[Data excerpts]
┌──

/-- Whether an entry names units that the module has, in units of assignment (R327). -/
def Share.valid (e : Share) : Bool :=
  match e.kind with
  | 1 => decide (e.die < 8 ∧ 0 < e.count ∧ e.first + e.count ≤ 16 ∧ e.data = 0)
  | 2 => decide (4 ≤ e.die ∧ e.die < 8 ∧ 0 < e.count ∧ e.first % 8 = 0 ∧ e.count % 8 = 0 ∧ e.first + e.count ≤ 384 ∧ e.data = 0)
  | 3 => decide (e.die < 4 ∧ 0 < e.count ∧ e.first + e.count ≤ 96 ∧ e.data = 0)
  | 4 => decide (e.die < 10)
  | 5 => decide (e.die < 8 ∧ e.data.toNat ≤ 8)
  | 6 => decide (8 ≤ e.die ∧ e.die < 10 ∧ 0 < e.count ∧ e.first + e.count ≤ 8 ∧ e.data = 0)
  | _ => false

/-- Field blocks that an entry names. -/
def Share.blocks (e : Share) : List Nat := if e.kind = 1 then (List.range e.count).map fun i => 16 * e.die + e.first + i else []

/-- Channel groups that an entry names. -/
def Share.groups (e : Share) : List (Nat × Nat × Nat) :=
  if e.kind = 2 then (List.range (e.count / 8)).map fun i => (e.die, e.first + 8 * i, 8)
  else if e.kind = 3 then (List.range e.count).map fun i => (e.die, e.first + i, 1)
  else []

/-- Peer links that an entry names. -/
def Share.links (e : Share) : List (Nat × Nat) := if e.kind = 6 then (List.range e.count).map fun i => (e.die, e.first + i) else []

/-- TDM slots of a die that a partition holds. -/
def Partition.slotsOn (p : Partition) (die : Nat) : BitVec 64 := (assocGet die p.tdm).getD 0

/-- Adds an entry's units to a partition; STATUS 1 where one is not free. -/
def addShare (d : Device) (part : Nat) (p : Partition) (e : Share) : Except Nat Partition :=
  let all := p :: ((d.parts.filter fun q => q.1 != part).map Prod.snd)
  if d.lostDies.contains e.die ∨ (e.blocks.any fun b => all.any fun q => q.blocks.contains b) = true ∨
      (e.groups.any fun c => all.any fun q => q.channels.contains c) = true ∨ (e.links.any fun l => all.any fun q => q.links.contains l) = true ∨
      (e.kind = 4 ∧ (all.any fun q => q.slotsOn e.die &&& e.data != 0) = true) then .error 1
  else
    .ok { p with
      blocks := sortBy (fun a b => decide (a ≤ b)) (p.blocks ++ e.blocks)
      channels := p.channels ++ e.groups
      links := p.links ++ e.links
      tdm := if e.kind = 4 then assocPut e.die (p.slotsOn e.die ||| e.data) p.tdm else p.tdm
      granules := if e.kind = 5 then assocPut e.die (p.granulesOn e.die + e.data.toNat) p.granules else p.granules }

/-- Removes an entry's units; one that the partition does not hold makes the list malformed. -/
def dropShare (p : Partition) (e : Share) : Except Nat Partition :=
  if (e.blocks.any fun b => !p.blocks.contains b) = true ∨ (e.groups.any fun c => !p.channels.contains c) = true ∨
      (e.links.any fun l => !p.links.contains l) = true ∨ (e.kind = 4 ∧ e.data &&& ~~~(p.slotsOn e.die) ≠ 0) ∨
      (e.kind = 5 ∧ p.granulesOn e.die < e.data.toNat) then .error 3
  else
    .ok { p with
      blocks := p.blocks.filter fun b => !e.blocks.contains b
      channels := p.channels.filter fun c => !e.groups.contains c
      links := p.links.filter fun l => !e.links.contains l
      tdm := if e.kind = 4 then assocPut e.die (p.slotsOn e.die &&& ~~~e.data) p.tdm else p.tdm
      granules := if e.kind = 5 then assocPut e.die (p.granulesOn e.die - e.data.toNat) p.granules else p.granules }

/-- Dies on which a partition holds a field block. -/
def Partition.dies (p : Partition) : List Nat := (List.range 8).filter fun die => p.blocks.any fun b => b / 16 == die

/-- R328: a field block; channels and slots only where it holds one; a slot on every such die. -/
def Partition.fair (p : Partition) : Bool :=
  !p.blocks.isEmpty && p.channels.all (fun c => p.dies.contains c.1) && p.tdm.all (fun t => t.2 == 0 || p.dies.contains t.1) &&
  p.dies.all (fun die => p.slotsOn die != 0) && p.granules.all fun g => decide (g.2 ≤ 8)

/-- Puts an entry's units together, or gives a STATUS. -/
def reshape (p : Partition) (es : List Share) (f : Partition → Share → Except Nat Partition) : Except Nat Partition :=
  if es.any fun e => !e.valid then .error 3
  else
    match es.foldlM f p with
    | .error c => .error c
    | .ok q => if q.fair then .ok q else .error 5

/-- Physical span of a channel group: first address and bytes (assumption 3). -/
def groupSpan (c : Nat × Nat × Nat) : Nat × Nat :=
  let per := (Config.dieChannels c.1).2
  (Config.dieBase c.1 + c.2.1 / per * Config.groupFrames c.1 * 65536, c.2.2 / per * Config.groupFrames c.1 * 65536)

/-- Writes a span zero, full and unpoisoned (R403). -/
def clearSpan (q : Nat × Nat) : Edit := .clear (q.1 / 8) ((q.1 + q.2) / 8)

/-- Die-scratch spans of slices. -/
def scratchSpans (slices : List Nat) : List (Nat × Nat) := slices.map fun sl => (Config.dieScratchBase + sl * 2^19, 2^19)

/-- Brings home every token of the lines of a partition's memory on a die, dropping every L1 copy (R335 step 2). -/
def flushLines (d : Device) (p : Partition) (die : Nat) : Device :=
  let mine (line : Nat) : Bool := decide (line < Config.hostBase / 128) && dieOfPa (128 * line) == die && p.owns (128 * line)
  let d1 := ((d.lines.filter fun l => mine l.1).map Prod.fst ++ (d.tokenMsgs.filter fun t => mine t.line).map TokenMsg.line).foldl
    Device.collect d
  { d1 with
    lines := d1.lines.filter fun l => !mine l.1 || l.2.lost
    writeBacks := d1.writeBacks.filter fun q => !mine q.2 }

/-- The L1 data caches of cores that are reset give up every line: their tokens come home, and those on the way to them (R254, R335). -/
def emptyL1 (d : Device) (core : Nat → Bool) : Device :=
  let lines := (d.lines.filter fun l => l.2.holders.any fun h => core h.1).map Prod.fst ++ (d.tokenMsgs.filter fun t => t.to_.any core).map TokenMsg.line
  let d1 := lines.eraseDups.foldl (fun d l => d.takeHome l core fun t => t.to_.any core) d
  { d1 with
    tokenReqs := d1.tokenReqs.filter fun r => !r.core.any core
    persist := d1.persist.filter fun r => !r.core.any core }

/-- The gleaner cores of a peer link (R383). -/
def linkCores (l : Nat × Nat) : List Nat := (List.range 8).map fun i => l.1 * 1024 + 8 * l.2 + i

/-- Cores of a partition: those of its field blocks, in ascending order of these, and of its links. -/
def Partition.units (p : Partition) : List Nat := (p.ordered.map blockCores).flatten ++ (p.links.map linkCores).flatten

/-- A part of an access that was held at its slice goes to its new home: a line's new slice, or the die-scratch word of its
offset (R335 step 4); none where the offset is no longer there (R240). -/
def Piece.rehomed (b : Piece) (p q : Partition) : Option Piece :=
  if b.done then some b
  else
    match b.port with
    | .slice _ line => some { b with port := .slice (q.homeOf (128 * line)) line }
    | .dieScratch sl =>
      let l := p.slices (sl / 256)
      let k := b.key - (Config.dieScratchBase + sl * 2^19)
      (dieScratchPlace q (sl / 256) ((k / 1024 * l.length + l.idxOf sl) * 1024 + k % 1024)).map fun pl => { b with port := pl.port, key := pl.key }
    | _ => some b

/-- An access after the change; one whose word is no longer there takes PROT (R236, R240). -/
def Access.rehomed (a : Access) (p q : Partition) : Access :=
  match a.pieces.find? fun b => (b.rehomed p q).isNone with
  | some b => { a with fault := a.fault.or (some (cPROT, a.issued b)), pieces := a.pieces.map fun b => { b with waiting := none } }
  | none => { a with pieces := a.pieces.map fun b => (b.rehomed p q).getD b }

/-- Where the write of a chunk in progress goes after the change: to the die-scratch word of its offset (R335 step 4). -/
def rehomedKey (p q : Partition) (key : Nat) : Option Nat :=
  if key < Config.dieScratchBase then some key
  else (Piece.rehomed { port := .dieScratch ((key - Config.dieScratchBase) / 2^19), key := key, bytes := 1 } p q).map Piece.key

/-- A packet in progress after the change; one of whose words is no longer there ends with PROT. -/
def Packet.rehomed (k : Packet) (p q : Partition) : Packet :=
  match k.rest.mapM fun e => (rehomedKey p q e.1).map fun key => (key, e.2) with
  | some rest => { k with rest := rest }
  | none => { k with rest := [], status := k.status.or (some cPROT.toNat) }

/-- Puts a partition's new shape into effect (R335): on every die whose slices or k change the lines come home, die scratch
becomes zero and empty, so that what waited for an empty word is served, and what left the partition is cleared; removed cores, those of
removed links too, are reset. -/
def Work.reshaped (w : Work) (part : Nat) (p q : Partition) : Work :=
  let dies := (List.range 8).filter fun die => decide (p.slices die ≠ q.slices die) || decide (p.granulesOn die ≠ q.granulesOn die)
  let goneCores := p.units.filter fun c => !q.units.contains c
  let d1 := emptyL1 (dies.foldl (fun d die => flushLines d p die) w.d) goneCores.contains
  let d2 : Device := { d1 with
    parts := assocPut part q d1.parts
    accesses := d1.accesses.map fun a => if a.part = part then a.rehomed p q else a
    packets := d1.packets.map fun k => if (d1.vfAt k.vf).part = some part then k.rehomed p q else k
    cores := d1.cores.filter fun c => !goneCores.contains c.1 }
  let old := (dies.map p.slices).flatten
  let words := (dies.map fun die => (q.slices die).map fun sl => (List.range (q.granulesOn die * 8192)).map fun i => Config.dieScratchBase / 8 + sl * 2^16 + i).flatten.flatten
  let waiting := ((d2.waiters.map fun q => q.2.2.2.key / 8).filter fun k => decide (Config.dieScratchBase / 8 ≤ k)).eraseDups
  ({ w with d := d2 } : Work).edit (((scratchSpans old).map clearSpan) ++ ((scratchSpans ((dies.map q.slices).flatten)).map clearSpan) ++
    words.map fun k => .full k false) waiting
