-- ==== Sys2Proof/Machine/HostPort.lean ====
section
/-! DEFINITION. The host port (R375 to R380), the capability table (R329 to R331), attestation (R400), error-log reads
(R390), the Krovton recorder (R397), host lines (R376 to R379), and the peer links (R381, R382). -/
namespace Sys2Proof.Machine

/-- The host and the peers reach the device: bring-up passed and the core rail stands. -/
def Device.up (d : Device) : Bool := d.failedStep == 0 && !d.railLost

/-- Wall ns at which the input in hand arrived: of one that was held, the instant of its first arrival (R397). -/
def Device.arrivedAt (d : Device) : Nat := d.entering.getD d.wall

/-- Holds an input until KRRD frees room, or a checkpoint releases it (R393, R397). -/
def holdInput (d : Device) (part : Nat) (e : Input) : Device := d.onPart part fun p => { p with held := p.held ++ [(d.arrivedAt, e)] }

/-- Records an input in every partition of a list; the first whose ring is full, or which holds inputs, keeps it. -/
def recordIn (w : Work) (parts : List Nat) (kind link : Nat) (addr : Word) (payload : List Byte) : Except Nat Work :=
  parts.foldlM (fun (w : Work) part =>
    match w.krovton part kind link w.d.arrivedAt addr payload with
    | some w1 => .ok w1
    | none => .error part) w

/-- Answers of peers' memory are recorded, for which the rings have room (R397). -/
def Work.recordAnswers (w : Work) : Work :=
  w.d.inputs.foldl (fun w q => (w.krovton q.part 4 q.link w.d.wall q.addr q.payload).getD w) (w.on fun d => { d with inputs := [] })

/-- An input that enters partitions: recorded and acted on, or held (R397). -/
def input (s : State) (e : Input) (parts : List Nat) (kind link : Nat) (addr : Word) (payload : List Byte) (act : Work → Work) : Out :=
  if !s.dev.up then conclude s s.dev []
  else
    match recordIn (Work.start s) parts kind link addr payload with
    | .ok w => (act w).finish s
    | .error part => conclude s (holdInput s.dev part e) []

/-- Sends something to the host. -/
def Work.say (w : Work) (o : HostOut) : Work := w.on fun d => { d with hostOut := d.hostOut ++ [o] }

/-- CFGRD (R376): what was written, the failed step's number in its own register (R401), or a value the spec does not
give (assumption 31). -/
def execCfgrd (addr : Word) (s : State) : Out :=
  let d := s.dev
  let v := if addr = Config.stepRegister then BitVec.ofNat 64 d.failedStep
    else ((d.cfg.find? fun p => p.1 == addr).map Prod.snd).getD (Config.cfgValue addr)
  conclude s { d with hostOut := d.hostOut ++ [.cfgData addr v] } []

/-- CFGWR (R376). -/
def execCfgwr (addr value : Word) (s : State) : Out :=
  let d := s.dev
  conclude s { d with
    cfg := (d.cfg.filter fun p => p.1 != addr) ++ [(addr, value)]
    hostOut := d.hostOut ++ [.cfgDone addr] } []

/-- A capability record (R330). -/
def capRecord (kind die count free gran attr bytes : Nat) : List Word :=
  [BitVec.ofNat 64 (die * 2^16 + kind), BitVec.ofNat 64 (gran * 2^32 + attr), BitVec.ofNat 64 (count * 2^32 + free), BitVec.ofNat 64 bytes]

/-- Records of a die, in ascending KIND (R331); a lost die's count is 0 (R329). -/
def dieRecords (d : Device) (die : Nat) : List (List Word) :=
  let ps := d.parts.map Prod.snd
  let lost := d.lostDies.contains die
  let rc (kind count used gran attr bytes : Nat) : List Word :=
    if lost then capRecord kind die 0 0 gran attr bytes else capRecord kind die count (count - used) gran attr bytes
  let blocks := (ps.map fun p => (p.blocks.filter fun b => b / 16 == die).length).sum
  let chans := (ps.map fun p => ((p.channels.filter fun c => c.1 == die).map fun c => c.2.2).sum).sum
  let slots := ((List.range 64).filter fun j => ps.any fun p => (p.slotsOn die).getLsbD j).length
  let grans := min 8 ((ps.map fun p => p.granulesOn die).sum)
  if die < 8 then
    [rc 1 16 blocks 1 (if die < 4 then 0 else 1) 0] ++
    (if die < 4 then [rc 3 96 chans 1 24 3072000000000] else [rc 2 384 chans 8 4 256000000000]) ++
    [rc 4 64 slots 1 64 0, rc 5 8 grans 1 256 65536]
  else
    [rc 4 64 slots 1 64 0, rc 6 8 ((ps.map fun p => (p.links.filter fun l => l.1 == die).length).sum) 1 (8 * (die - 8)) 0,
     rc 9 32 ((d.blockQueues.filter fun b => b.id / 32 == die - 8).length) 1 (32 * (die - 8)) 0]

/-- The capability table (R329). -/
def capabilityTable (d : Device) : List Byte :=
  let rs := ((List.range 10).map (dieRecords d)).flatten ++
    [capRecord 7 0xFF 512 (512 - (d.vfs.filter fun v => v.2.part.isSome).length) 1 0 0, capRecord 8 0xFF 64 (64 - d.parts.length) 1 0 0]
  dwordBytes ([BitVec.ofNat 64 (2^32 + rs.length), 0, 0, 0] ++ rs.flatten)

/-- Partitions with a traced launch. -/
def tracedParts (d : Device) : List Nat := (d.parts.map Prod.fst).filter (traced d)

/-- CAPABILITY_READ (R329, R380). -/
def execCapabilityRead (offset length : Nat) (s : State) : Out :=
  input s (.capability offset length) (tracedParts s.dev) 5 0 0 (dwordBytes [BitVec.ofNat 64 offset, BitVec.ofNat 64 length, 0, 0, 0, 0, 0, 0])
    fun w => w.say (.capability (((capabilityTable w.d).drop offset).take length))

/-- CONTROL_POST (R332, R380): the command is posted in the control queue, whose full state it is told as a POST is; a partition that a
checkpoint holds keeps it, unless it is the next CHECKPOINT or RESTORE. -/
def execControlPost (packet : List Word) (s : State) : Out :=
  let op := field (packet.getD 0 0) 0 8
  let part := partId packet
  if (s.dev.partAt part).holding && op != 8 && op != 9 then conclude s (holdInput s.dev part (.control packet)) []
  else
    input s (.control packet) ((tracedParts s.dev).filter fun p => p == part) 5 0 0 (dwordBytes packet) fun w =>
      match postControl w.d packet with
      | some d => ({ w with d := d } : Work).say .accepted
      | none => w.say (.slotIndex allOnes)

/-- Bytes of a quote before its signature (R400). -/
def quoteBytes (ms : List (BitVec 384)) (nonce : BitVec 384) (wall boot : Word) : List Byte :=
  (ms.map hashBytes).flatten ++ hashBytes nonce ++ dwordBytes [wall, boot]

/-- ATTESTATION (R400): any requester, at any time. A quote waits on no partition: a full ring of one records nothing of it (R397;
assumption 111, DESIGN CHOICE). -/
def execAttestation (nonce : BitVec 384) (s : State) : Out :=
  if !s.dev.up then conclude s s.dev []
  else
    let w := (tracedParts s.dev).foldl (fun w part =>
      (w.krovton part 5 0 w.d.wall 0 (hashBytes nonce ++ List.replicate 16 0)).getD w) (Work.start s)
    let d := w.d
    let wall := BitVec.ofNat 64 d.wall
    let boot := BitVec.ofNat 64 d.bootCount
    (w.say (.quote d.measurements nonce wall boot
      (Config.signature (sha384 (quoteBytes d.measurements nonce wall boot)) d.bootCount))).finish s

/-- ERROR_LOG_READ (R390): the held records at or above a SEQ, in order; a count outside 1 to 64 answers as its bound. -/
def execErrorLogRead (first : Word) (count : BitVec 32) (s : State) : Out :=
  input s (.errorLog first count) (tracedParts s.dev) 5 0 0 (dwordBytes [first, count.setWidth 64, 0, 0, 0, 0, 0, 0]) fun w =>
    w.say (.records ((w.d.log.reverse.filter fun r => decide (first.toNat ≤ (r.getD 0 0).toNat)).take (min count.toNat 64)))

/-- MGMT_REFUSED (R380). -/
def execMgmtRefused (code : Word) (s : State) : Out :=
  if 1 ≤ code.toNat ∧ code.toNat ≤ 4 then conclude s s.dev []
  else conclude s { s.dev with hostOut := s.dev.hostOut ++ [.refusedCode 0xFD] } []

/-- What a POST does at its queue: it is answered, or must wait. -/
inductive Posted where
  | answer (w : Work) (index : Word)
  | hold (d : Device)

/-- A POST's claim of a slot (R231, R376): a queue that R230 refuses answers all ones with nothing written. -/
def Work.postAt (w : Work) (part vf : Nat) (queue : Word) (ws : List Word) : Posted :=
  let g := dispatchAgent w.d part vf
  let d := w.d
  match g.targets w.m (cuts 65 queue 64) d [] with
  | (.error .hold, d1) => .hold (keepAsked d d1)
  | (.error _, _) => .answer w allOnes
  | (.ok ts, d1) =>
    match ts.head? with
    | none => .answer w allOnes
    | some (p, _) =>
      if queue.toNat % 64 ≠ 0 ∨ queuePlace p = false then .answer w allOnes
      else
        match headerOf (d.partAt part) ((List.range 8).map fun i => w.m.word (p.key + 8 * i)) with
        | none => .answer w allOnes
        | some (wr, rd, ring, log2n, cluster) =>
          if 2^log2n ≤ (wr + 2^64 - rd) % 2^64 then .answer w allOnes
          else
            let slot := ring + BitVec.ofNat 64 (64 * (wr % 2^log2n))
            match g.targets w.m (cuts 65 slot 64) d1 [] with
            | (.error .hold, d2) => .hold (keepAsked d d2)
            | (.error _, _) => .answer w allOnes
            | (.ok qs, d2) =>
              match qs.head? with
              | none => .answer w allOnes
              | some (q, _) =>
                if queuePlace q = false then .answer w allOnes
                else
                  let w1 := (({ w with d := d2 } : Work).words p.key [BitVec.ofNat 64 (wr + 1)]).words q.key ws
                  .answer (w1.on fun d => notify d part vf cluster queue ring log2n wr ws false none p.key g.core) (BitVec.ofNat 64 wr)

/-- POST (R341, R376): a host or peer POST claims a slot exactly as CPOST does. -/
def execPost (vf : Nat) (queue : Word) (packet : List Word) (s : State) : Out :=
  let ws := (packet ++ List.replicate 8 0).take 8
  match (s.dev.vfAt vf).part with
  | none => if s.dev.up then conclude s { s.dev with hostOut := s.dev.hostOut ++ [.slotIndex allOnes] } [] else conclude s s.dev []
  | some part =>
    if (s.dev.partAt part).holding then conclude s (holdInput s.dev part (.post vf queue packet)) []
    else
      match (Work.start s).postAt part vf queue ws with
      | .hold d => conclude s { d with agenda := d.agenda ++ [.input (.post vf queue packet) d.arrivedAt d.now] } []
      | .answer _ _ =>
        input s (.post vf queue packet) [part] 1 0 queue (dwordBytes ws) fun w =>
          match w.postAt part vf queue ws with
          | .answer w1 i => w1.say (.slotIndex i)
          | .hold _ => w
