-- ==== Sys2Proof/Machine/Step.lean ====
section
/-! DEFINITION. One step of the machine: the move at the head of the agenda, or, with an empty agenda, the next cycle of the
core in focus (assumptions 1 and 4). -/
namespace Sys2Proof.Machine

/-- Of two cores, the one whose clock runs and whose next cycle must begin first; the first of equals. -/
def sooner (d : Device) (best : Nat) (c : Nat × Core) : Nat :=
  match latestCycle d c, latestCycle d (best, d.coreAt best) with
  | some t, some u => if t < u then c.1 else best
  | some _, none => if clocked d best then best else c.1
  | none, _ => best

/-- The next cycle when no agent's move stands in the agenda (assumption 4): that of the core in focus, or of a core whose cycle
must begin before it, at the nominal period. -/
def nominalMove (d : Device) : Move :=
  let core := d.cores.foldl (sooner d) d.focus
  .cycle core ((d.coreAt core).begun + Config.nominalPeriod)

/-- One step. -/
def step (s : State) : Out :=
  match s.dev.agenda with
  | [] => afterMove (execMove (nominalMove s.dev) s)
  | mv :: rest => afterMove (execMove mv { s with dev := { s.dev with agenda := rest } })

/-- Physical address of the code page, behind the first channel of die 0. -/
def codeFrame : Nat := 0x100000

/-- Physical addresses of the page tables of levels 0 to 4. -/
def tableFrame (level : Nat) : Nat := 0x10000 + 0x1000 * level

/-- The page tables that map virtual page 0 to the code page with RD, W and X (R348, R349). -/
def fetchTables : List Edit :=
  ((List.range 4).map fun l => storeEdits (tableFrame l) 8 (tableFrame (l + 1) + 1)).flatten ++
    storeEdits (tableFrame 4) 8 (codeFrame + 0xF)

/-- The context that fetches: context zero of a core, with whole windows, at virtual address 0 (R15, R103). -/
def fetchContext : Context := { gCount := 128, vCount := 64 }

/-- The state with an instruction where the next step fetches: its words in the code page, context zero of the core in focus
ready at them with its halfwords in the L1 instruction cache (R112), in a partition that holds the core's field block and the channel of the page, and that core's cycle, with
slot 0's turn, next. -/
def State.withFetchWord (s : State) (nbits w : Nat) : State :=
  let core := s.dev.focus
  let k := s.dev.coreAt core
  let part : Partition := { blocks := [blockOf core], channels := [(0, 0, 1)] }
  let v := w % 2^nbits
  { mem := s.mem.apply (fetchTables ++ storeEdits codeFrame 4 v)
    dev := { s.dev with
      agenda := [.cycle core s.dev.now]
      parts := assocPut 0 part s.dev.parts
      vfs := assocPut 0 { part := some 0, root := BitVec.ofNat 64 (tableFrame 0) } s.dev.vfs
      cores := assocPut core
        { k with
          cyc := k.cyc / 16 * 16
          slots := k.slots.set 0 (some fetchContext)
          icache := [(codeFrame, BitVec.ofNat 16 v), (codeFrame + 2, BitVec.ofNat 16 (v / 65536))]
          used := none } s.dev.cores } }

end Sys2Proof.Machine
end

└──

Exercise directions —
Only the lines above starting at the one containing "def nominalMove (d" and ending at the one containing "def fetchContext : Context", both included, are to be returned, exactly as they read.

Exercise answer —
def nominalMove (d : Device) : Move :=
  let core := d.cores.foldl (sooner d) d.focus
  .cycle core ((d.coreAt core).begun + Config.nominalPeriod)

/-- One step. -/
def step (s : State) : Out :=
  match s.dev.agenda with
  | [] => afterMove (execMove (nominalMove s.dev) s)
  | mv :: rest => afterMove (execMove mv { s with dev := { s.dev with agenda := rest } })

/-- Physical address of the code page, behind the first channel of die 0. -/
def codeFrame : Nat := 0x100000

/-- Physical addresses of the page tables of levels 0 to 4. -/
def tableFrame (level : Nat) : Nat := 0x10000 + 0x1000 * level

/-- The page tables that map virtual page 0 to the code page with RD, W and X (R348, R349). -/
def fetchTables : List Edit :=
  ((List.range 4).map fun l => storeEdits (tableFrame l) 8 (tableFrame (l + 1) + 1)).flatten ++
    storeEdits (tableFrame 4) 8 (codeFrame + 0xF)

/-- The context that fetches: context zero of a core, with whole windows, at virtual address 0 (R15, R103). -/
def fetchContext : Context := { gCount := 128, vCount := 64 }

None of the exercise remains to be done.